**Task directions:**
Which lines of the listing hold the string "blockCommutation"? Copy those lines.

**Provided data:**

--- --- ---

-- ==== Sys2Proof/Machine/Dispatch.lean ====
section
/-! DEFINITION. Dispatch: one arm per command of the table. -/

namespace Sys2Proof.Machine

--- --- ---

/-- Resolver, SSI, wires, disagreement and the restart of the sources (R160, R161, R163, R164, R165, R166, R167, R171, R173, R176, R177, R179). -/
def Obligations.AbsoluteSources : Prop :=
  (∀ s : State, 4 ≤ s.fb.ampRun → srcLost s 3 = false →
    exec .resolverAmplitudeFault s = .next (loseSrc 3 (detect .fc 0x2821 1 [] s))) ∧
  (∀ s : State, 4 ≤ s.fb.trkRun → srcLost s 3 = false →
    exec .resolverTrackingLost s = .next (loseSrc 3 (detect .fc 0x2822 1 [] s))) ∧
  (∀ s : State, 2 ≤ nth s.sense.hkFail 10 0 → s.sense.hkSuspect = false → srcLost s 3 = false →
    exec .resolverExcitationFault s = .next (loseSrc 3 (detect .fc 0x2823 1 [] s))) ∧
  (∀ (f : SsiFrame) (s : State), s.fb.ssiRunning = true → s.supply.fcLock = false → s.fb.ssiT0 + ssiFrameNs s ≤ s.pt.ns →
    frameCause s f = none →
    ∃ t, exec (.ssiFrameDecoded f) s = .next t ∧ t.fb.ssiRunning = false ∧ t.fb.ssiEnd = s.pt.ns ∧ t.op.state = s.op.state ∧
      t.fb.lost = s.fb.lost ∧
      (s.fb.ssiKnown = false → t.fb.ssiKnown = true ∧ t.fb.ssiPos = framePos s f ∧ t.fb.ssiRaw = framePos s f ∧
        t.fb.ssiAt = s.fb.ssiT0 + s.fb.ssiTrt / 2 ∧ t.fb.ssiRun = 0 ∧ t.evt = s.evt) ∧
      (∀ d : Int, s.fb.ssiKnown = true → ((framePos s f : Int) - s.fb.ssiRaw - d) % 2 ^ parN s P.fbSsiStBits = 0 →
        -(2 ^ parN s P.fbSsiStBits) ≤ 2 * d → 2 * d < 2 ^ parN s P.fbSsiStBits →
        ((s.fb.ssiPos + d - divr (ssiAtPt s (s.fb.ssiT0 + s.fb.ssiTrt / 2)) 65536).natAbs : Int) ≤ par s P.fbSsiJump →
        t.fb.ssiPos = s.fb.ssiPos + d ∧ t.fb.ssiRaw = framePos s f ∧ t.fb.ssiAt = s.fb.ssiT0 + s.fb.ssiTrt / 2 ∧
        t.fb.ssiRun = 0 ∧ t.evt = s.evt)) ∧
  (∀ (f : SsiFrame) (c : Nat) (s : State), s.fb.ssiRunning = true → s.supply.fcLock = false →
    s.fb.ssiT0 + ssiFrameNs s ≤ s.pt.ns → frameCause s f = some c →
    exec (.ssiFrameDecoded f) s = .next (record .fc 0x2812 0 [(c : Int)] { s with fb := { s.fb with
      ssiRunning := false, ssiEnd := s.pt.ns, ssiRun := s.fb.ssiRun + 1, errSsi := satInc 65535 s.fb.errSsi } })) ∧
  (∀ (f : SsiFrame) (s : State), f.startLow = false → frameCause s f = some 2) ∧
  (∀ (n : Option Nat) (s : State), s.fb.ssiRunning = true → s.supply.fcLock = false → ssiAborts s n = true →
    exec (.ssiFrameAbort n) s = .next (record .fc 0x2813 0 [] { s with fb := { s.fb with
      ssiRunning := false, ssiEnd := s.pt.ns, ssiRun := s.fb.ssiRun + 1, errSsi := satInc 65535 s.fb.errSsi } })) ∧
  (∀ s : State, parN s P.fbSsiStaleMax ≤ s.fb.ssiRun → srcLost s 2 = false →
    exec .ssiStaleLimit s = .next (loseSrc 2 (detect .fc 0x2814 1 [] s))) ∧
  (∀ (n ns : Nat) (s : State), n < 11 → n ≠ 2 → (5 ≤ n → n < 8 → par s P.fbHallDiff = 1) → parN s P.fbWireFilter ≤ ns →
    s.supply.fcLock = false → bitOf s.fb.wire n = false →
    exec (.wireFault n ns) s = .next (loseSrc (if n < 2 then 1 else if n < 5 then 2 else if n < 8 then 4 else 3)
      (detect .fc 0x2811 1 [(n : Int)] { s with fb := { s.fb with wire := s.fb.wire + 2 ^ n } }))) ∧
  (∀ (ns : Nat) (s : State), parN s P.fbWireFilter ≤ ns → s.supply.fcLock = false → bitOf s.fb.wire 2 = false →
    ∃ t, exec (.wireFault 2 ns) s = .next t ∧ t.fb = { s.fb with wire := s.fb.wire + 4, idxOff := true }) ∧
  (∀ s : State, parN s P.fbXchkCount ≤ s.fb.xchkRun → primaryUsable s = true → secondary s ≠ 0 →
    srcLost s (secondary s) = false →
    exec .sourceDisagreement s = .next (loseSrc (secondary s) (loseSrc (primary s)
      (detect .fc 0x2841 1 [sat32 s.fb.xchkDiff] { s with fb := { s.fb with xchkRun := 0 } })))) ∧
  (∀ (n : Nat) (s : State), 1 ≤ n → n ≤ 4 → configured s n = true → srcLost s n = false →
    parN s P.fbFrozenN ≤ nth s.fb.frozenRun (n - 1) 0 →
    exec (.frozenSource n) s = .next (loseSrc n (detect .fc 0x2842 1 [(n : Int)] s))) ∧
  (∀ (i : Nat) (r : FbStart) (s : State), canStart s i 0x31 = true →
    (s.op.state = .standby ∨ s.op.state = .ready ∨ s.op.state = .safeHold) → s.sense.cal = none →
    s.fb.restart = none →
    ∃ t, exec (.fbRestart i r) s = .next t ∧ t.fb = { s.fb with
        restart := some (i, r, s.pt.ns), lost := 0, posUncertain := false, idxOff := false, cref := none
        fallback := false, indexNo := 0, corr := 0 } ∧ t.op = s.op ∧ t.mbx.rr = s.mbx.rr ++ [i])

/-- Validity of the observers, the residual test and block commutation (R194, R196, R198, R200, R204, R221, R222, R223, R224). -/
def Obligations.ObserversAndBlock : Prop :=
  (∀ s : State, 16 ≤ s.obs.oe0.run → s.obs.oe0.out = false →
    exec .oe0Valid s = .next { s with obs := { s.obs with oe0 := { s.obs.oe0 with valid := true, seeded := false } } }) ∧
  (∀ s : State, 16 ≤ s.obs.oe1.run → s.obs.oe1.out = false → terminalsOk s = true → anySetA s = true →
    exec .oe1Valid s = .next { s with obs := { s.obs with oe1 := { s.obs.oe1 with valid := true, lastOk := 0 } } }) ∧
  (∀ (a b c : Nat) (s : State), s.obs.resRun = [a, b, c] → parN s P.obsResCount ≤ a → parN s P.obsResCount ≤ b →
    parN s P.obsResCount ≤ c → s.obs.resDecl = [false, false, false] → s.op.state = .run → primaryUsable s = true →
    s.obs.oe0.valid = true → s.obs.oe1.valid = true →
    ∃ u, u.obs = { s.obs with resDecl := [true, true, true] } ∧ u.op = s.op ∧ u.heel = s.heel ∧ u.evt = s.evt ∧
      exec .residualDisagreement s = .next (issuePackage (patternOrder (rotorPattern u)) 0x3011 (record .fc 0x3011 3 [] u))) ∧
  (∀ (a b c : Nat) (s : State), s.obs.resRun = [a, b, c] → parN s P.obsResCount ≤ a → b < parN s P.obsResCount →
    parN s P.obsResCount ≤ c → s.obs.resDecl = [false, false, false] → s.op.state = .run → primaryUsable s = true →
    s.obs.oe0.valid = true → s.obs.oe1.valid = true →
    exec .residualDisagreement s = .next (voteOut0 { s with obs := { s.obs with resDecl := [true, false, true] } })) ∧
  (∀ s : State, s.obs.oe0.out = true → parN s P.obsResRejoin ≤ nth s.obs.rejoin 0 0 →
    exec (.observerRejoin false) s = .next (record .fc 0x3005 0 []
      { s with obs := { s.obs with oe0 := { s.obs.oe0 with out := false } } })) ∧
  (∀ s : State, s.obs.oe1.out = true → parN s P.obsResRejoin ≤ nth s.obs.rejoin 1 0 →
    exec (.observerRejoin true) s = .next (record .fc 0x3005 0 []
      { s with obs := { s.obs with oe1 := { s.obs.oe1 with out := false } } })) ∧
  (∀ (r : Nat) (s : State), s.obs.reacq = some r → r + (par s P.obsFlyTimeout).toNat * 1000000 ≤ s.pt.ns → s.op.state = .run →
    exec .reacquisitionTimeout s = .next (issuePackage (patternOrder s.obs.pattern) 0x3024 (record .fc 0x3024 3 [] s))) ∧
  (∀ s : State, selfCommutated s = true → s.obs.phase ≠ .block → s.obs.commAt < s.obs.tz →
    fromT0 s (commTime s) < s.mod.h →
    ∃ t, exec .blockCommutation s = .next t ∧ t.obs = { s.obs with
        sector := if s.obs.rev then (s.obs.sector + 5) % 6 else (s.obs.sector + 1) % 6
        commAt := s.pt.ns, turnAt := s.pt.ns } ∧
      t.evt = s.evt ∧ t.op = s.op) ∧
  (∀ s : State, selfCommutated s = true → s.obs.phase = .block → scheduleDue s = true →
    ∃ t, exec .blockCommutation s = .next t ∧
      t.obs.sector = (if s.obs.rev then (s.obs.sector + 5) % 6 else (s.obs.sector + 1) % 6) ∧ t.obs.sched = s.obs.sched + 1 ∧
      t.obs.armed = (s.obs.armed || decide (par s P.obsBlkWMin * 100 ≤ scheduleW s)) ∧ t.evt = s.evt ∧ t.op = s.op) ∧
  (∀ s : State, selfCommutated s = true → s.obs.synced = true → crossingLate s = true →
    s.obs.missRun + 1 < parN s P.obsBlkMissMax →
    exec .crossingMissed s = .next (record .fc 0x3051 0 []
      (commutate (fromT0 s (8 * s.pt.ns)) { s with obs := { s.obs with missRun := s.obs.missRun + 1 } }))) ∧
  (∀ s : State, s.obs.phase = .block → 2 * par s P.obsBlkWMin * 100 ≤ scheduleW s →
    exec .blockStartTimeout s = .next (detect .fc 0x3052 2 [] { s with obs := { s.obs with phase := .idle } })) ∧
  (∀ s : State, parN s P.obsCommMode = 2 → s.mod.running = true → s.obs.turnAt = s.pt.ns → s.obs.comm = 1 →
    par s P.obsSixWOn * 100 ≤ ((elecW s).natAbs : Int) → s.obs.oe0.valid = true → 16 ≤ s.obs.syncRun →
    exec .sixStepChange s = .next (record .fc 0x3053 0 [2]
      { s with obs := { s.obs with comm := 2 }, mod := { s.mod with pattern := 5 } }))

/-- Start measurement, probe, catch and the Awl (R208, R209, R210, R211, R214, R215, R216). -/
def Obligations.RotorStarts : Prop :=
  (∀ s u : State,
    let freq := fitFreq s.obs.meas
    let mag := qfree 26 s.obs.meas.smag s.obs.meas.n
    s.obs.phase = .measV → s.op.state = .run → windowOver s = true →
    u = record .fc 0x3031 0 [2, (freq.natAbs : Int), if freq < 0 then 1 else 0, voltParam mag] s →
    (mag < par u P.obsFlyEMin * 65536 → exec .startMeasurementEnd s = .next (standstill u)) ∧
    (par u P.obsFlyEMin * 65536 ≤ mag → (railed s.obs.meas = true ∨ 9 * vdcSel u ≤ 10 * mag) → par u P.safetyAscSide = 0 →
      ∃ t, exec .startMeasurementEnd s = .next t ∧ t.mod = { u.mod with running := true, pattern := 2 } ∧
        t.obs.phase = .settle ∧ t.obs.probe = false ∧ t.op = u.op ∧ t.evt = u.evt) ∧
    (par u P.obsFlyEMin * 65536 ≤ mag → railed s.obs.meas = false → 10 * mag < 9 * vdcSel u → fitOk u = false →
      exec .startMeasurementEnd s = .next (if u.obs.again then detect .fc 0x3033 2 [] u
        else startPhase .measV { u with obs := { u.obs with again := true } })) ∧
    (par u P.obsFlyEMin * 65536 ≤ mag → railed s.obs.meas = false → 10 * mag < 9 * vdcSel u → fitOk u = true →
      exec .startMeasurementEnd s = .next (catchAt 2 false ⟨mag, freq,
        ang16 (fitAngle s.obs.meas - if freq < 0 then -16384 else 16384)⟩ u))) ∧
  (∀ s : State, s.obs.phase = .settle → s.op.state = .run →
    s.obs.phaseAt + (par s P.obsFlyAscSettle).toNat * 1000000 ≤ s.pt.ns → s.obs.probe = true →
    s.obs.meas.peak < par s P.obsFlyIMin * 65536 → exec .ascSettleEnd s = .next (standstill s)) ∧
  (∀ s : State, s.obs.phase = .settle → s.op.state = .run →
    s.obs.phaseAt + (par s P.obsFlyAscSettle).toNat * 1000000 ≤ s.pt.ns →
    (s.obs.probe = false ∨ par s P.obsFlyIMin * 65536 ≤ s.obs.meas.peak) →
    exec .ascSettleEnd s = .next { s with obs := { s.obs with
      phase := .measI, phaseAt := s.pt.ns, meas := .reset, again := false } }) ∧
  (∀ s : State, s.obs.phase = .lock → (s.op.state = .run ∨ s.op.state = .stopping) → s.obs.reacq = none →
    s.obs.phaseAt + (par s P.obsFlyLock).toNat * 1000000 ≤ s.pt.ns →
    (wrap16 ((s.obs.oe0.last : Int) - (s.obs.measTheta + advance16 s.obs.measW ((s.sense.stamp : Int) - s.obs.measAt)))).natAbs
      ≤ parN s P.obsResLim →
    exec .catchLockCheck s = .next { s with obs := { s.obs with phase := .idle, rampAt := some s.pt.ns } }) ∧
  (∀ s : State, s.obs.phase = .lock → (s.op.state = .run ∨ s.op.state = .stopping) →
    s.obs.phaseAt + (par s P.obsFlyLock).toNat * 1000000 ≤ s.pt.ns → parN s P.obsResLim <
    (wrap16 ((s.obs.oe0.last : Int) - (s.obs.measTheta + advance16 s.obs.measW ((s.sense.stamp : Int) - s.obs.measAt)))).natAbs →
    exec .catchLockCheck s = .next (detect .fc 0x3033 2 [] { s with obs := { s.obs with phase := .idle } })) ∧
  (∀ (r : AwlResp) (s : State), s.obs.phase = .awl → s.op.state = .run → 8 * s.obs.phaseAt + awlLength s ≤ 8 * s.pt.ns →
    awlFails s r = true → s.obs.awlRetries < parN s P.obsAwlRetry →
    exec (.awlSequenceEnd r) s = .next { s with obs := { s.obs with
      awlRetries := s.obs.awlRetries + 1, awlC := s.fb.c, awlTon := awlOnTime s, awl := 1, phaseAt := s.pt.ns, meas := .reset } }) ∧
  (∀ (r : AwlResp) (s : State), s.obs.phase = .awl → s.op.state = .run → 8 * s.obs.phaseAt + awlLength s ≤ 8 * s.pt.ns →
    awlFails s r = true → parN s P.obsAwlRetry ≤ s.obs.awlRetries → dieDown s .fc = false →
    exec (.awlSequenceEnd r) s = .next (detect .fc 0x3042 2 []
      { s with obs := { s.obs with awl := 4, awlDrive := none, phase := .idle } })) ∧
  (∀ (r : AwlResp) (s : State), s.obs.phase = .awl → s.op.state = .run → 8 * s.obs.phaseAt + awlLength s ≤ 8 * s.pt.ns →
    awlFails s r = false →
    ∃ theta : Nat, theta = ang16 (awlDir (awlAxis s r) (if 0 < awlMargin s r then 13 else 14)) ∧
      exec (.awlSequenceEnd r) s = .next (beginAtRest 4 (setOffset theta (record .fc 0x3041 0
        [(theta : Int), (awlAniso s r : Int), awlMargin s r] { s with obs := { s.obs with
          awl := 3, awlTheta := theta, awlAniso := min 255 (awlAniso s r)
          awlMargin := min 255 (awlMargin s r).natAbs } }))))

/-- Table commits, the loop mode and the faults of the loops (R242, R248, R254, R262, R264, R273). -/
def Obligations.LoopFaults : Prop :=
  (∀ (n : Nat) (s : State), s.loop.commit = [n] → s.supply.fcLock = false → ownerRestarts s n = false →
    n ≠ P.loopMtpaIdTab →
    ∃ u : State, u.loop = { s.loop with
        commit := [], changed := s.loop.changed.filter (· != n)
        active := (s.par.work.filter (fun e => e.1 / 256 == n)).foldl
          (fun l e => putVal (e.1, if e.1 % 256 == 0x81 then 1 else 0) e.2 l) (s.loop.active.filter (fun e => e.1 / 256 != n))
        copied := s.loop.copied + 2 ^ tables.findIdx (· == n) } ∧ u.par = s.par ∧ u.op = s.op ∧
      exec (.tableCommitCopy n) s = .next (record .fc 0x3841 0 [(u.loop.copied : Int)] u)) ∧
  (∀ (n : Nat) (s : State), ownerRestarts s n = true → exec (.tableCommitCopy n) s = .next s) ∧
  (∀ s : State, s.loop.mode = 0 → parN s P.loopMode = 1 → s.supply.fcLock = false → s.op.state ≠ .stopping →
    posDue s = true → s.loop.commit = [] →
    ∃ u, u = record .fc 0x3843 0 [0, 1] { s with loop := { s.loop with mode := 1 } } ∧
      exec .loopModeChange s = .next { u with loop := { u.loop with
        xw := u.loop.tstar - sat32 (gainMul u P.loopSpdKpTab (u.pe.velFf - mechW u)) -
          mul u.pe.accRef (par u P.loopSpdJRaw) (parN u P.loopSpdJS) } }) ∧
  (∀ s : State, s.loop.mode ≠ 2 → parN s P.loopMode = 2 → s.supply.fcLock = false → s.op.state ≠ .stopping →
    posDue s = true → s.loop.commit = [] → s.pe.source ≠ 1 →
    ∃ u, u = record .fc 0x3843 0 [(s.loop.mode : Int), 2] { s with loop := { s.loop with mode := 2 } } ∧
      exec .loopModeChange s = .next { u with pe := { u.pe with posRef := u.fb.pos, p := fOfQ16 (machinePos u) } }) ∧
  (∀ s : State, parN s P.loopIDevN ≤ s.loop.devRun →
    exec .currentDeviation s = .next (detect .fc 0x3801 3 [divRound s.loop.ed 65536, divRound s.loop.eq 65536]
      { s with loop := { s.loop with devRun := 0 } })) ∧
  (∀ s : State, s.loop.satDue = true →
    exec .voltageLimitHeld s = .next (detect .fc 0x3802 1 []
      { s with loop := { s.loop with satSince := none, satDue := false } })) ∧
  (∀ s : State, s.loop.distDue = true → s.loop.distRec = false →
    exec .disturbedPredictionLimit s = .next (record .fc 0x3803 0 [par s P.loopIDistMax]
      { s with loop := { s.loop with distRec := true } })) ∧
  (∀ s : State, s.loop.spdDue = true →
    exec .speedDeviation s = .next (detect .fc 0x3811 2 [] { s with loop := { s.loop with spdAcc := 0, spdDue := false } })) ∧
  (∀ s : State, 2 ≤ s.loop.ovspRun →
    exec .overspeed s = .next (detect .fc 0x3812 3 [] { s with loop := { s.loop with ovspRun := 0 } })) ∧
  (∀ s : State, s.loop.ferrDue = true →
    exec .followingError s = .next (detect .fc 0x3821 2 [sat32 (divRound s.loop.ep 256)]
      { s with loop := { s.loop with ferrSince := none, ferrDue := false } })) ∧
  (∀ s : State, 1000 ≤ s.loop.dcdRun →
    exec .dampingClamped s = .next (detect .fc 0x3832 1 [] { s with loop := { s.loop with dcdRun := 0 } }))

--- --- ---

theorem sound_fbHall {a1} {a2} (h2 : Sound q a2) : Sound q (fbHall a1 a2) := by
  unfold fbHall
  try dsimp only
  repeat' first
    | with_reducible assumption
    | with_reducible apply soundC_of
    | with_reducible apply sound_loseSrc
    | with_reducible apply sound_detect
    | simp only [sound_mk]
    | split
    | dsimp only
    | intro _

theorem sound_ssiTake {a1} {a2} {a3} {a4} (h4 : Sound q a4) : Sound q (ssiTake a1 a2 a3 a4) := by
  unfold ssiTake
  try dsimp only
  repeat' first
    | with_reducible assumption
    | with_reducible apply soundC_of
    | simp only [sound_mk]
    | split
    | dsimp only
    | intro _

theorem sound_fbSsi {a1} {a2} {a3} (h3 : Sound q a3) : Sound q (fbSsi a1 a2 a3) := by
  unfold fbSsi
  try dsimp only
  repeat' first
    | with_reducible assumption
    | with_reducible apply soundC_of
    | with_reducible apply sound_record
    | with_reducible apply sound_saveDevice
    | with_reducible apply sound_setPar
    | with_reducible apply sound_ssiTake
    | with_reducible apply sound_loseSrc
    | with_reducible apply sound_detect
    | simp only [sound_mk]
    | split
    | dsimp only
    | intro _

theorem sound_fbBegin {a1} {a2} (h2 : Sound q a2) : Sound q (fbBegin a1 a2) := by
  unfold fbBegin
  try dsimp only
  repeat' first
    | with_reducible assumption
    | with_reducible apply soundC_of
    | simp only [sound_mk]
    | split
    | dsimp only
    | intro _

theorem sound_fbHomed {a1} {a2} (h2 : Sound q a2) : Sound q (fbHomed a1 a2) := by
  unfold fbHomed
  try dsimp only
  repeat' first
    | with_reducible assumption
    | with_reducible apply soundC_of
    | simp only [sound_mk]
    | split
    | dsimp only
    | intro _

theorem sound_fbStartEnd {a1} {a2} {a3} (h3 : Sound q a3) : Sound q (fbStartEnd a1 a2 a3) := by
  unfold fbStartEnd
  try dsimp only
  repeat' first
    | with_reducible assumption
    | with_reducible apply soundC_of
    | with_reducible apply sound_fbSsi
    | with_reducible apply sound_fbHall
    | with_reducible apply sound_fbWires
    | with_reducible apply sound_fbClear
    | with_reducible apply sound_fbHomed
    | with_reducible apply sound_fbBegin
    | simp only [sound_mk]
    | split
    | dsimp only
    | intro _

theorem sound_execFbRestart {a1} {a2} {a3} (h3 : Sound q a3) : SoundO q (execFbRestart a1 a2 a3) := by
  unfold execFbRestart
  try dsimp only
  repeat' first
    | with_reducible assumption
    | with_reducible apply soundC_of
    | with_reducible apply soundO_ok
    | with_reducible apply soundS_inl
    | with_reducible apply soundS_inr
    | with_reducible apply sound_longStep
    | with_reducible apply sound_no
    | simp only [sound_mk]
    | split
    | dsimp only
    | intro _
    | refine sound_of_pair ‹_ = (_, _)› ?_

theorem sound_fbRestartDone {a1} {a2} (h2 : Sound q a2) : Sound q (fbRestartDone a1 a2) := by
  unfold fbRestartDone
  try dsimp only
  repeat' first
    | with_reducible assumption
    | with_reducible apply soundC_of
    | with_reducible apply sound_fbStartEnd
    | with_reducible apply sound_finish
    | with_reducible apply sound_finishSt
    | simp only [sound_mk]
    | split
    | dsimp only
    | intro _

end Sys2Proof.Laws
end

--- --- ---

**Expected output:**
    ∃ t, exec .blockCommutation s = .next t ∧ t.obs = { s.obs with
    ∃ t, exec .blockCommutation s = .next t ∧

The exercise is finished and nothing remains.